For your situation I would be more likely to go with a single drive with btrfs and dup for metadata redundancy. Regular snapshots and scrubs.

Use a second drive in the same system with btrfs to store snapshots at wider scheduled intervals. These will be bigger since no CoW on the separate file system. Scheduled scrub here too.

Use a third drive with ext4 as a backup target using a separate backup mechanism.

Use the fourth drive as a spare, or in a separate location as a target to send the backups if you don’t already have an off-site solution.

xrun_detected@programming.dev on 25 May 12:42 next collapse

I’d stay on zfs, I simply don’t trust btrfs’ raid implementation. For very important documents I also set copies=2 (or 3) on that dataset, just in case.

And as others already said: 3-2-1 backups ;)
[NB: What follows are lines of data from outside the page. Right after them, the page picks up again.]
theorem Hub.applySettings_setPend (h : Hub) (img : AMap Nat) : (h.applySettings img).upd.setPend = h.upd.setPend := by
  unfold Hub.applySettings
  dsimp only
  split
  · exact Hub.applyClock_setPend _ img
  · rfl

theorem Nv.appendBoot_settings (n : Nv) (b : BootRec) : (n.appendBoot b).settings = n.settings := by
  unfold Nv.appendBoot
  dsimp only
  split <;> rfl

/-- The second copy of a slot is the newer one. -/
def Hw.secondNewer (w : Hw) (k : Nat) : Bool :=
  let x := aGet w.nv.settings (2 * k) {}
  let y := aGet w.nv.settings (2 * k + 1) {}
  y.ok && (!x.ok || decide ((y.seq + 2 ^ 32 - x.seq) % 2 ^ 32 < 2 ^ 31))

theorem Hw.secondNewer_iff (w : Hw) (k : Nat) : w.secondNewer k = true ↔ (aGet w.nv.settings (2 * k + 1) {}).ok = true
    ∧ ((aGet w.nv.settings (2 * k) {}).ok = false
      ∨ ((aGet w.nv.settings (2 * k + 1) {}).seq + 2 ^ 32 - (aGet w.nv.settings (2 * k) {}).seq) % 2 ^ 32 < 2 ^ 31) := by
  simp [Hw.secondNewer]

/-- The older copy of a slot, or one that fails its CRC, is written. -/
def Hw.sealNext (w : Hw) (k : Nat) (img : AMap Nat) : AMap SetCopy :=
  if w.secondNewer k then
    aInsert w.nv.settings (2 * k) (sealImage img (((aGet w.nv.settings (2 * k + 1) {}).seq + 1) % 2 ^ 32) (w.hub.get UPD_RUN_VERSION))
  else
    aInsert w.nv.settings (2 * k + 1)
      (sealImage img (((if (aGet w.nv.settings (2 * k) {}).ok then (aGet w.nv.settings (2 * k) {}).seq else 0) + 1) % 2 ^ 32) (w.hub.get UPD_RUN_VERSION))

theorem Hw.putSettings_settings (w : Hw) (k : Nat) (img : AMap Nat) : (w.putSettings k img).nv.settings = w.sealNext k img := by
  unfold Hw.sealNext
  split
  next newer =>
    unfold Hw.secondNewer at newer
    simp only [Hw.putSettings, newer, Hw.onHub_nv]
    rfl
  next older =>
    rw [Bool.not_eq_true, Hw.secondNewer] at older
    simp only [Hw.putSettings, older, Hw.onHub_nv]
    rfl

/-- SETTINGS_WRITE_DONE of a write that waits. -/
theorem Hw.settingsDone_pending {w : Hw} {k : Nat} {img : AMap Nat} (pend : w.hub.upd.setPend = some (k, img)) :
    ∃ w' : Hw, w.settingsDone = w'.onHub (fun h => (((h.off UPD_SETC_BUSY).on UPD_SETC_DONE).setUpd { h.upd with setPend := none }).applySettings img)
      ∧ w'.mem = w.mem ∧ w'.nv.settings = w.sealNext k img := by
  unfold Hw.settingsDone
  rw [pend]
  refine ⟨_, rfl, ?_, ?_⟩
  · split
    · rw [Hw.onHub_mem, Hw.writeBoot_mem]
      rfl
    · rfl
  · rw [← Hw.putSettings_settings]
    split
    · rw [Hw.onHub_nv]
      exact Nv.appendBoot_settings _ _
    · rfl

theorem Hub.settingsDone_regs (h : Hub) (img : AMap Nat) (u : Upd) :
    ((((h.off UPD_SETC_BUSY).on UPD_SETC_DONE).setUpd u).applySettings img).get UPD_SETC_BUSY = 0
      ∧ ((((h.off UPD_SETC_BUSY).on UPD_SETC_DONE).setUpd u).applySettings img).get UPD_SETC_DONE = 1 := by
  constructor
  · rw [Hub.applySettings_only _ img _ (by decide), Hub.get_setUpd, Hub.get_on_ne _ _ _ (by decide), Hub.get_off_same]
  · rw [Hub.applySettings_only _ img _ (by decide), Hub.get_setUpd]
    exact Hub.get_on_same _ _ (by decide)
oats@piefed.zip on 25 May 12:52 next collapse

Filesystem doesn’t really matter once you have a reliable, redundant off-site backup and recovery plan set up and tested.

Really, use what fs feels best for you. And do your backups.

Did I mention backups are important?

MangoPenguin@piefed.social on 25 May 14:27 collapse

What about 2 mirrored pools of 2 drives each, then back up the main pool to the other with either ZFS snapshots or a tool like Restic.

Ideally you also need an offsite backup of important files too, but that gets you part way to a robust system that can handle corruption or accidental deletions.